Решив, что выбора нет, он вернулся мыслями к предстоящей работе и только склонился над разрезом, как почувствовал ледяное дуновение. Там, где несколько минут стояла Ирочка, сейчас, приподнявшись на носочках, вглядывалась внутрь своего тела пациентка.
– А это что такое? – ткнула она пальчиком.
– Ваша матка, – в голосе доктора мелькнуло раздражение. – Вон там в углу стоит очень удобная скамейка, пожалуйста, посидите там.
Девушка втянула голову в плечи и быстренько посеменила в указанном направлении. Не прошло и минуты, как дверь операционной распахнулась и в неё влетела заведующая, высокая худая женщина со слишком чёрными, чтобы быть естественными, волосами, и слишком длинными, чтобы быть врачом, ногтями, выкрашенными в алый цвет.
– Толик! Где отчёты за прошлый месяц?
– Юлия Вадимовна! Вы в операционной!
– Да вижу я! – взмахнула заведующая стопкой бумаги, из которой вылетела пара листов и красиво планируя приземлилась рядом с Ирочкой. Бегло взглянув на пациентку, лежащую на столе, как-то недобро усмехнулась и обратилась в одной из медсестёр.
– Этой ципрофлоксацин на воде поставишь.
Анатолий Ефремович аккуратно отложил инструмент и воззрился на злорадствующую брюнетку.
– Хочу напомнить, что лечащим врачом Лестевой являюсь я и назначения тоже буду делать я.
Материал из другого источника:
-- ==== Sys2Proof/Laws/ExecBarriers.lean ====
section
/-! SUPPORT. Frames of the commands of Machine/Barriers.lean: each answers a next state and may change only the parts of its mask. -/

namespace Sys2Proof.Machine

theorem execFlagSet_frame {f : FlagName} {m : FlagMeet} {s₁ : State} : FrR 96759175187962 s₁ (execFlagSet f m s₁) := by
  have h : Fr 96759175187962 s₁ s₁ := Fr.refl
  first | rw [execFlagSet] | unfold execFlagSet
  repeat' first
    | with_reducible assumption
    | (with_reducible refine FrR.ok ?_)
    | (with_reducible refine State.waitsSeen_frame ?_ rfl)
    | (with_reducible refine State.onFlag_frame ?_ rfl)

theorem execFlagClear_frame {f : FlagName} {m : FlagMeet} {s₁ : State} : FrR 96759175187962 s₁ (execFlagClear f m s₁) := by
  have h : Fr 96759175187962 s₁ s₁ := Fr.refl
  first | rw [execFlagClear] | unfold execFlagClear
  repeat' first
    | with_reducible assumption
    | (with_reducible refine FrR.ok ?_)
    | (with_reducible refine State.waitsSeen_frame ?_ rfl)
    | (with_reducible refine State.onFlag_frame ?_ rfl)

theorem execFlagWait_frame {who : W16} {f : FlagName} {m : FlagMeet} {s₁ : State} : FrR 96759175187962 s₁ (execFlagWait who f m s₁) := by
  have h : Fr 96759175187962 s₁ s₁ := Fr.refl
  first | rw [execFlagWait] | unfold execFlagWait
  repeat' first
    | with_reducible assumption
    | (with_reducible refine FrR.ok ?_)
    | (with_reducible refine State.onFlag_frame ?_ rfl)

theorem execFlagWaitAndClear_frame {who : W16} {f : FlagName} {m : FlagMeet} {s₁ : State} : FrR 96759175187962 s₁ (execFlagWaitAndClear who f m s₁) := by
  have h : Fr 96759175187962 s₁ s₁ := Fr.refl
  first | rw [execFlagWaitAndClear] | unfold execFlagWaitAndClear
  repeat' first
    | with_reducible assumption
    | (with_reducible refine FrR.ok ?_)
    | (with_reducible refine State.waitsSeen_frame ?_ rfl)
    | (with_reducible refine State.onFlag_frame ?_ rfl)

theorem execFlagClearOverset_frame {f : FlagName} {m : FlagMeet} {s₁ : State} : FrR 96759175187962 s₁ (execFlagClearOverset f m s₁) := by
  have h : Fr 96759175187962 s₁ s₁ := Fr.refl
  first | rw [execFlagClearOverset] | unfold execFlagClearOverset
  repeat' first
    | with_reducible assumption
    | (with_reducible refine FrR.ok ?_)
    | (with_reducible refine State.onFlag_frame ?_ rfl)

theorem execFlagTranslationFetch_frame {cache : Fin 9} {ctx : BitVec 12} {vgroup : BitVec 18} {s₁ : State} : FrR 96759175187514 s₁ (execFlagTranslationFetch cache ctx vgroup s₁) := by
  have h : Fr 96759175187514 s₁ s₁ := Fr.refl
  first | rw [execFlagTranslationFetch] | unfold execFlagTranslationFetch
  repeat' first
    | with_reducible assumption
    | (with_reducible refine FrR.ok ?_)
    | (with_reducible refine Fr2.out (State.lookupXlat_frame ?_ rfl))

theorem execFlgEnSet_frame {q : Requester} {v : W32} {s₁ : State} : FrR 2 s₁ (execFlgEnSet q v s₁) := by
  have h : Fr 2 s₁ s₁ := Fr.refl
  first | rw [execFlgEnSet] | unfold execFlgEnSet
  repeat' first
    | with_reducible assumption
    | (with_reducible refine FrR.ok ?_)
    | (with_reducible refine writeFlgCtl_frame ?_ rfl)

theorem execFlgEnClear_frame {q : Requester} {v : W32} {s₁ : State} : FrR 2 s₁ (execFlgEnClear q v s₁) := by
  have h : Fr 2 s₁ s₁ := Fr.refl
  first | rw [execFlgEnClear] | unfold execFlgEnClear
  repeat' first
    | with_reducible assumption
    | (with_reducible refine FrR.ok ?_)
    | (with_reducible refine writeFlgCtl_frame ?_ rfl)

theorem execFlgInval_frame {q : Requester} {v : W32} {s₁ : State} : FrR 262146 s₁ (execFlgInval q v s₁) := by
  have h : Fr 262146 s₁ s₁ := Fr.refl
  first | rw [execFlgInval] | unfold execFlgInval
  repeat' first
    | with_reducible assumption
    | (with_reducible refine FrR.ok ?_)
    | (with_reducible refine writeFlgInval_frame ?_ rfl)

theorem execFlgInvalDone_frame {s₁ : State} : FrR 262146 s₁ (execFlgInvalDone s₁) := by
  have h : Fr 262146 s₁ s₁ := Fr.refl
  first | rw [execFlgInvalDone] | unfold execFlgInvalDone
  repeat' first
    | with_reducible assumption
    | (with_reducible refine FrR.ok ?_)
    | (lift_lets; intro x; clear_value x)
    | (with_reducible refine State.setXlatCache_frame ?_ rfl)
    | (with_reducible refine State.sf_frame ?_ rfl)
    | (with_reducible refine Fr.foldl (fun z a h => ?_) ?_)
    | split
    | (with_reducible refine Fr.flags ?_ rfl)

theorem execFlgSignalSet_frame {q : Requester} {p : BitVec 18} {s₁ : State} : FrR 96759175187962 s₁ (execFlgSignalSet q p s₁) := by
  have h : Fr 96759175187962 s₁ s₁ := Fr.refl
  first | rw [execFlgSignalSet] | unfold execFlgSignalSet
  repeat' first
    | with_reducible assumption
    | (with_reducible refine FrR.ok ?_)
    | (with_reducible refine writeFlgSignal_frame ?_ rfl)

theorem execFlgSignalClear_frame {q : Requester} {p : BitVec 18} {s₁ : State} : FrR 96759175187962 s₁ (execFlgSignalClear q p s₁) := by
  have h : Fr 96759175187962 s₁ s₁ := Fr.refl
  first | rw [execFlgSignalClear] | unfold execFlgSignalClear
  repeat' first
    | with_reducible assumption
    | (with_reducible refine FrR.ok ?_)
    | (with_reducible refine writeFlgSignal_frame ?_ rfl)

theorem execFlgSignalClearOverset_frame {q : Requester} {p : BitVec 18} {s₁ : State} : FrR 96759175187962 s₁ (execFlgSignalClearOverset q p s₁) := by
  have h : Fr 96759175187962 s₁ s₁ := Fr.refl
  first | rw [execFlgSignalClearOverset] | unfold execFlgSignalClearOverset
  repeat' first
    | with_reducible assumption
    | (with_reducible refine FrR.ok ?_)
    | (with_reducible refine writeFlgSignal_frame ?_ rfl)

theorem execBarrierEntry_frame {b : Fin 4096} {gap : Nat} {s₁ : State} : FrR 96759175253498 s₁ (execBarrierEntry b gap s₁) := by
  have h : Fr 96759175253498 s₁ s₁ := Fr.refl
  first | rw [execBarrierEntry] | unfold execBarrierEntry
  repeat' first
    | with_reducible assumption
    | (with_reducible refine State.closeRound_frame ?_ rfl)
    | (with_reducible refine FrR.ok ?_)
    | (with_reducible refine FrR.ite ?_ ?_)
    | (with_reducible refine State.draw_frame ?_ rfl)
    | (with_reducible refine State.setBarEntries_frame ?_ rfl)
    | (with_reducible refine State.setBarCount_frame ?_ rfl)
    | (with_reducible refine Fr.eq2 (by assumption) ?_)
    | split

theorem execRoundClose_frame {b : Fin 4096} {s₁ : State} : FrR 96759175253498 s₁ (execRoundClose b s₁) := by
  have h : Fr 96759175253498 s₁ s₁ := Fr.refl
  first | rw [execRoundClose] | unfold execRoundClose
  repeat' first
    | with_reducible assumption
    | (with_reducible refine State.closeRound_frame ?_ rfl)
    | (with_reducible refine FrR.ok ?_)
    | (with_reducible refine FrR.ite ?_ ?_)
    | (with_reducible refine State.endBarEnter_frame ?_ rfl)
    | (with_reducible refine State.setBarEntries_frame ?_ rfl)
    | (with_reducible refine State.setVirtual_frame ?_ rfl)
    | (with_reducible refine State.setBarCount_frame ?_ rfl)
    | (with_reducible refine State.sf_frame ?_ rfl)
    | (with_reducible refine Fr.foldl (fun z a h => ?_) ?_)
    | (with_reducible refine Fr.eq2 (by assumption) ?_)
    | split

theorem execBarEnSet_frame {q : Requester} {b : Fin 4096} {v : W32} {s₁ : State} : FrR 96759175253050 s₁ (execBarEnSet q b v s₁) := by
  have h : Fr 96759175253050 s₁ s₁ := Fr.refl
  first | rw [execBarEnSet] | unfold execBarEnSet
  repeat' first
    | with_reducible assumption
    | (with_reducible refine FrR.ok ?_)
    | (with_reducible refine writeBarCfg_frame ?_ rfl)

theorem execBarEnClear_frame {q : Requester} {b : Fin 4096} {v : W32} {s₁ : State} : FrR 96759175253050 s₁ (execBarEnClear q b v s₁) := by
  have h : Fr 96759175253050 s₁ s₁ := Fr.refl
  first | rw [execBarEnClear] | unfold execBarEnClear
  repeat' first
    | with_reducible assumption
    | (with_reducible refine FrR.ok ?_)
    | (with_reducible refine writeBarCfg_frame ?_ rfl)

end Sys2Proof.Machine
end

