theorem execConnectTimeout_frame {c : Fin 64} {s₁ : State} : FrR 536872960 s₁ (execConnectTimeout c s₁) := by
  have h : Fr 536872960 s₁ s₁ := Fr.refl
  first | rw [execConnectTimeout] | unfold execConnectTimeout
  repeat' first
    | with_reducible assumption
    | (with_reducible refine FrR.ok ?_)
    | (with_reducible refine FrR.ite ?_ ?_)
    | (with_reducible refine State.answer_frame ?_ rfl)
    | (with_reducible refine State.setBacking_frame ?_ rfl)
    | split

theorem execSynStoTargetDisconnect_frame {r : SynReq} {c : Fin 64} {s₁ : State} : FrR 131948378852670 s₁ (execSynStoTargetDisconnect r c s₁) := by
  have h : Fr 131948378852670 s₁ s₁ := Fr.refl
  first | rw [execSynStoTargetDisconnect] | unfold execSynStoTargetDisconnect
  repeat' first
    | with_reducible assumption
    | (with_reducible refine FrR.ok ?_)
    | (with_reducible refine State.stoBackingLost_frame ?_ rfl)
    | (with_reducible refine State.syn_frame ?_ (fun z h => ?_) rfl)
    | (with_reducible refine success_frame ?_ rfl)
    | (with_reducible refine refuseFree_frame ?_ rfl)
    | (with_reducible refine State.setBacking_frame ?_ rfl)
    | (with_reducible refine Fr1.ite ?_ ?_)

theorem execSynStoDriveReset_frame {r : SynReq} {d : Fin 4} {back : Bool} {s₁ : State} : FrR 131948378852414 s₁ (execSynStoDriveReset r d back s₁) := by
  have h : Fr 131948378852414 s₁ s₁ := Fr.refl
  first | rw [execSynStoDriveReset] | unfold execSynStoDriveReset
  repeat' first
    | with_reducible assumption
    | (with_reducible refine FrR.ok ?_)
    | (intro x; clear_value x)
    | (lift_lets; intro x; refine_lift have hb : ∀ y, y = x → Fr 131948378852414 s₁ y := ?_; ?_; all_goals first | (have hx := hb x rfl; clear hb; clear_value x) | (intro y hy; unfold x at hy; rw [hy]; clear hy y))
    | (with_reducible refine State.stoBackingLost_frame ?_ rfl)
    | (with_reducible refine State.syn_frame ?_ (fun z h => ?_) rfl)
    | (with_reducible refine success_frame ?_ rfl)
    | (with_reducible refine State.sf_frame ?_ rfl)
    | (with_reducible refine State.setBacking_frame ?_ rfl)

theorem execSynStoQuery_frame {r : SynReq} {what : StoQuery} {identify : List Byte} {smart : List Byte} {s₁ : State} : FrR 2048 s₁ (execSynStoQuery r what identify smart s₁) := by
  have h : Fr 2048 s₁ s₁ := Fr.refl
  first | rw [execSynStoQuery] | unfold execSynStoQuery
  repeat' first
    | with_reducible assumption
    | (with_reducible refine FrR.ok ?_)
    | (with_reducible refine State.syn_frame ?_ (fun z h => ?_) rfl)
    | (with_reducible refine success_frame ?_ rfl)
    | (with_reducible refine refuse_frame ?_ rfl)
    | split

end Sys2Proof.Machine
end

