-- ==== Sys2Proof/Laws/ExecHostLink.lean ====
section
/-! SUPPORT. Frames of the commands of Machine/HostLink.lean: each answers a next state and may change only the parts of its mask. -/

namespace Sys2Proof.Machine

theorem execApertureAccess_frame {off : BitVec 36} {len : Fin 4097} {data : Option (List Byte)} {poison : Bool} {s₁ : State} : FrR 131943547038782 s₁ (execApertureAccess off len data poison s₁) := by
  have h : Fr 131943547038782 s₁ s₁ := Fr.refl
  first | rw [execApertureAccess] | unfold execApertureAccess
  repeat' first
    | with_reducible assumption
    | (with_reducible refine State.aerAdvisory_frame ?_ rfl)
    | (with_reducible refine State.unsupported_frame ?_ rfl)
    | (with_reducible refine State.holdAccess_frame ?_ rfl)
    | (with_reducible refine FrR.ok ?_)
    | (with_reducible refine FrR.ite ?_ ?_)
    | (lift_lets; intro x; refine_lift have hb : ∀ y, y = x → Fr 131943547038782 s₁ y := ?_; ?_; all_goals first | (have hx := hb x rfl; clear hb; clear_value x) | (intro y hy; unfold x at hy; rw [hy]; clear hy y))
    | (with_reducible refine State.cnt_frame ?_ rfl)
    | (with_reducible refine Fr2.out (State.store_frame ?_ rfl))
    | (with_reducible refine Fr22.out (State.load_frame ?_ rfl))
    | split
    | (with_reducible refine Fr.upd_answer32_answerErr ?_ rfl rfl)

theorem execWinCommit_frame {q : Requester} {v : W32} {s₁ : State} : FrR 2 s₁ (execWinCommit q v s₁) := by
  have h : Fr 2 s₁ s₁ := Fr.refl
  first | rw [execWinCommit] | unfold execWinCommit
  repeat' first
    | with_reducible assumption
    | (with_reducible refine FrR.ok ?_)
    | (with_reducible refine writeWinCommit_frame ?_ rfl)

theorem execWinActivate_frame {s₁ : State} : FrR 2147483650 s₁ (execWinActivate s₁) := by
  have h : Fr 2147483650 s₁ s₁ := Fr.refl
  first | rw [execWinActivate] | unfold execWinActivate
  repeat' first
    | with_reducible assumption
    | (with_reducible refine FrR.ok ?_)
    | (with_reducible refine FrR.ite ?_ ?_)
    | (lift_lets; intro x; clear_value x)
    | (with_reducible refine State.sf_frame ?_ rfl)
    | (with_reducible refine Fr.host ?_ rfl)

theorem execHwinCommit_frame {q : Requester} {v : W32} {s₁ : State} : FrR 96759174925370 s₁ (execHwinCommit q v s₁) := by
  have h : Fr 96759174925370 s₁ s₁ := Fr.refl
  first | rw [execHwinCommit] | unfold execHwinCommit
  repeat' first
    | with_reducible assumption
    | (with_reducible refine FrR.ok ?_)
    | (with_reducible refine writeHwinCommit_frame ?_ rfl)

theorem execHwinCopyDone_frame {s₁ : State} : FrR 2147483650 s₁ (execHwinCopyDone s₁) := by
  have h : Fr 2147483650 s₁ s₁ := Fr.refl
  first | rw [execHwinCopyDone] | unfold execHwinCopyDone
  repeat' first
    | with_reducible assumption
    | (with_reducible refine FrR.ok ?_)
    | (lift_lets; intro x; clear_value x)
    | (with_reducible refine State.sf_frame ?_ rfl)
    | split
    | (with_reducible refine Fr.host ?_ rfl)

theorem execSynHostWinSet_frame {r : SynReq} {first : Nat} {entries : List (List Byte)} {s₁ : State} : FrR 131943547014462 s₁ (execSynHostWinSet r first entries s₁) := by
  have h : Fr 131943547014462 s₁ s₁ := Fr.refl
  first | rw [execSynHostWinSet] | unfold execSynHostWinSet
  repeat' first
    | with_reducible assumption
    | (with_reducible refine State.load_frame ?_ rfl)
    | (with_reducible refine Fr22.out (State.load_frame ?_ rfl))
    | (with_reducible refine FrR.ok ?_)
    | (lift_lets; intro x; clear_value x)
    | (with_reducible refine State.syn_frame ?_ (fun z h => ?_) rfl)
    | (with_reducible refine success_frame ?_ rfl)
    | (with_reducible refine refuseFree_frame ?_ rfl)
    | (with_reducible refine State.poke_frame ?_ rfl)
    | (with_reducible refine State.hwinCommit_frame ?_ rfl)
    | (with_reducible refine State.sf_frame ?_ rfl)
    | (with_reducible refine refuse_frame ?_ rfl)
    | (with_reducible refine Fr1.ite ?_ ?_)
    | split

theorem execSynHostWinQuery_frame {r : SynReq} {first : Nat} {count : Nat} {s₁ : State} : FrR 2304 s₁ (execSynHostWinQuery r first count s₁) := by
  have h : Fr 2304 s₁ s₁ := Fr.refl
  first | rw [execSynHostWinQuery] | unfold execSynHostWinQuery
  repeat' first
    | with_reducible assumption
    | (with_reducible refine FrR.ok ?_)
    | (with_reducible refine State.syn_frame ?_ (fun z h => ?_) rfl)
    | (with_reducible refine success_frame ?_ rfl)
    | (with_reducible refine refuseFree_frame ?_ rfl)
    | (with_reducible refine Fr1.ite ?_ ?_)

theorem execTranslationCompletion_frame {pasid : Option (BitVec 20)} {page : BitVec 52} {bus : Option (BitVec 52)} {raced : Bool} {s₁ : State} : FrR 2147484928 s₁ (execTranslationCompletion pasid page bus raced s₁) := by
  have h : Fr 2147484928 s₁ s₁ := Fr.refl
  first | rw [execTranslationCompletion] | unfold execTranslationCompletion
  repeat' first
    | with_reducible assumption
    | (with_reducible refine FrR.ok ?_)
    | (with_reducible refine FrR.ite ?_ ?_)
    | (intro x; refine_lift have hb : ∀ y, y = x → Fr 2147484928 s₁ y := ?_; ?_; all_goals first | (have hx := hb x rfl; clear hb; clear_value x) | (intro y hy; unfold x at hy; rw [hy]; clear hy y))
    | (intro x; clear_value x)
    | (lift_lets; intro x; clear_value x)
    | (with_reducible refine State.tick_frame ?_ rfl)
    | (with_reducible refine State.emit_frame ?_ rfl)
    | (with_reducible refine Fr.ite ?_ ?_)
    | split
    | (with_reducible refine Fr.host ?_ rfl)

theorem execInvalidationRequest_frame {pasid : Option (BitVec 20)} {page : BitVec 52} {pages : BitVec 52} {itag : Fin 32} {s₁ : State} : FrR 2147483648 s₁ (execInvalidationRequest pasid page pages itag s₁) := by
  have h : Fr 2147483648 s₁ s₁ := Fr.refl
  first | rw [execInvalidationRequest] | unfold execInvalidationRequest
  repeat' first
    | with_reducible assumption
    | (with_reducible refine FrR.ok ?_)
    | (lift_lets; intro x; clear_value x)
    | dsimp only
    | (with_reducible refine Fr.host ?_ rfl)

theorem execInvalidationCompletion_frame {itag : Fin 32} {s₁ : State} : FrR 2147484672 s₁ (execInvalidationCompletion itag s₁) := by
  have h : Fr 2147484672 s₁ s₁ := Fr.refl
  first | rw [execInvalidationCompletion] | unfold execInvalidationCompletion
  repeat' first
    | with_reducible assumption
    | (with_reducible refine FrR.ok ?_)
    | (with_reducible refine FrR.ite ?_ ?_)
    | (lift_lets; intro x; clear_value x)
    | (with_reducible refine State.emit_frame ?_ rfl)
    | split
    | (with_reducible refine Fr.host ?_ rfl)

theorem execCompletionTimeout_frame {tag : BitVec 10} {s₁ : State} : FrR 2147484672 s₁ (execCompletionTimeout tag s₁) := by
  have h : Fr 2147484672 s₁ s₁ := Fr.refl
  first | rw [execCompletionTimeout] | unfold execCompletionTimeout
  repeat' first
    | with_reducible assumption
    | (with_reducible refine FrR.ok ?_)
    | (with_reducible refine FrR.ite ?_ ?_)
    | (lift_lets; intro x; clear_value x)
    | (with_reducible refine State.aerNonFatal_frame ?_ rfl)
    | (with_reducible refine Fr.host ?_ rfl)

theorem execMsixSend_frame {v : Fin 2048} {s₁ : State} : FrR 2147484674 s₁ (execMsixSend v s₁) := by
  have h : Fr 2147484674 s₁ s₁ := Fr.refl
  first | rw [execMsixSend] | unfold execMsixSend
  repeat' first
    | with_reducible assumption
    | (with_reducible refine FrR.ok ?_)
    | (with_reducible refine FrR.ite ?_ ?_)
    | (intro x; clear_value x)
    | (lift_lets; intro x; refine_lift have hb : ∀ y, y = x → Fr 2147484674 s₁ y := ?_; ?_; all_goals first | (have hx := hb x rfl; clear hb; clear_value x) | (intro y hy; unfold x at hy; rw [hy]; clear hy y))
    | (with_reducible refine State.pba_frame ?_ rfl)
    | (with_reducible refine State.emit_frame ?_ rfl)
    | split
    | (with_reducible refine Fr.host ?_ rfl)

theorem execBusMasterEnableClear_frame {s₁ : State} : FrR 131957002407230 s₁ (execBusMasterEnableClear s₁) := by
  have h : Fr 131957002407230 s₁ s₁ := Fr.refl
  first | rw [execBusMasterEnableClear] | unfold execBusMasterEnableClear
  repeat' first
    | with_reducible assumption
    | (with_reducible refine FrR.ok ?_)
    | (with_reducible refine State.cfgWr_frame ?_ rfl)
    | (with_reducible refine State.hostStops_frame ?_ rfl)

theorem execBusMasterEnableSet_frame {s₁ : State} : FrR 131957213171198 s₁ (execBusMasterEnableSet s₁) := by
  have h : Fr 131957213171198 s₁ s₁ := Fr.refl
  first | rw [execBusMasterEnableSet] | unfold execBusMasterEnableSet
  repeat' first
    | with_reducible assumption
    | (with_reducible refine FrR.ok ?_)
    | (with_reducible refine State.cfgWr_frame ?_ rfl)
    | (with_reducible refine State.hostReturns_frame ?_ rfl)

theorem execInitiateFunctionLevelReset_frame {s₁ : State} : FrR 131958285864254 s₁ (execInitiateFunctionLevelReset s₁) := by
  have h : Fr 131958285864254 s₁ s₁ := Fr.refl
  first | rw [execInitiateFunctionLevelReset] | unfold execInitiateFunctionLevelReset
  repeat' first
    | with_reducible assumption
    | (with_reducible refine FrR.ok ?_)
    | (with_reducible refine State.startFlr_frame ?_ rfl)

theorem execFunctionLevelResetDone_frame {s₁ : State} : FrR 2147483648 s₁ (execFunctionLevelResetDone s₁) := by
  have h : Fr 2147483648 s₁ s₁ := Fr.refl
  first | rw [execFunctionLevelResetDone] | unfold execFunctionLevelResetDone
  repeat' first
    | with_reducible assumption
    | (with_reducible refine FrR.ok ?_)
    | (lift_lets; intro x; clear_value x)
    | (with_reducible refine Fr.host ?_ rfl)

theorem execD3hot_frame {s₁ : State} : FrR 131957002407230 s₁ (execD3hot s₁) := by
  have h : Fr 131957002407230 s₁ s₁ := Fr.refl
  first | rw [execD3hot] | unfold execD3hot
  repeat' first
    | with_reducible assumption
    | (with_reducible refine FrR.ok ?_)
    | (with_reducible refine State.toD3hot_frame ?_ rfl)

theorem execD0_frame {s₁ : State} : FrR 131957213171198 s₁ (execD0 s₁) := by
  have h : Fr 131957213171198 s₁ s₁ := Fr.refl
  first | rw [execD0] | unfold execD0
  repeat' first
    | with_reducible assumption
    | (with_reducible refine FrR.ok ?_)
    | (with_reducible refine State.toD0_frame ?_ rfl)

theorem execPmeTurnOff_frame {s₁ : State} : FrR 2147484672 s₁ (execPmeTurnOff s₁) := by
  have h : Fr 2147484672 s₁ s₁ := Fr.refl
  first | rw [execPmeTurnOff] | unfold execPmeTurnOff
  repeat' first
    | with_reducible assumption
    | (with_reducible refine FrR.ok ?_)
    | (lift_lets; intro x; clear_value x)
    | (with_reducible refine State.emit_frame ?_ rfl)
    | (with_reducible refine Fr.host ?_ rfl)

theorem execL1Entry_frame {s₁ : State} : FrR 2147483648 s₁ (execL1Entry s₁) := by
  have h : Fr 2147483648 s₁ s₁ := Fr.refl
  first | rw [execL1Entry] | unfold execL1Entry
  repeat' first
    | with_reducible assumption
    | (with_reducible refine FrR.ok ?_)
    | (with_reducible refine FrR.ite ?_ ?_)
    | (lift_lets; intro x; clear_value x)
    | (with_reducible refine Fr.host ?_ rfl)

theorem execSynHostQuery_frame {r : SynReq} {s₁ : State} : FrR 2048 s₁ (execSynHostQuery r s₁) := by
  have h : Fr 2048 s₁ s₁ := Fr.refl
  first | rw [execSynHostQuery] | unfold execSynHostQuery
  repeat' first
    | with_reducible assumption
    | (with_reducible refine FrR.ok ?_)
    | (with_reducible refine State.syn_frame ?_ (fun z h => ?_) rfl)
    | (with_reducible refine success_frame ?_ rfl)

end Sys2Proof.Machine
end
На каком основании вы, Юлия Вадимовна, раздаёте указания?
– Новокаин закончился, Анатолий Ефремович, – она подошла к голове девушки и оттянула веко, обнажая застывший зрачок. – Не мытьём, так катаньем.
И произнеся непонятную в данной ситуации пословицу, покинула операционную, кинув бумаги на стол возле выхода.
– Это внебрачная дочка её мужа, – вдруг тихо произнесла медсестра, которой дали указание про антибиотик.
– Новокаин? – спросил хирург.
– Есть, – ответила медсестра, глядя в пол.
Почувствовал неладное, Анатолий Ефремович повернулся к полной женщине анестезиологу. Та потупила взор.
– Лида? Пропофол?
– Тиопентал натрия, – еле слышно произнесла женщина. – Юлия Вадимовна распорядилась.
– Твою мать…. – в сердцах бросил хирург.
– Всё плохо? – послышался голос со скамейки.
Анатолий Ефремович только сейчас понял, что совсем забыл про эфемерное создание, отосланное им на галёрку.
– Скажи-ка пожалуйста, дружочек, – как можно мягче поинтересовался хирург. – У родственников приступы острой порфирии были?
– Эээ…
– Значит не было, иначе бы знала, – с видимым облегчением вздохнул врач и вдруг снова нахмурился. – Астма?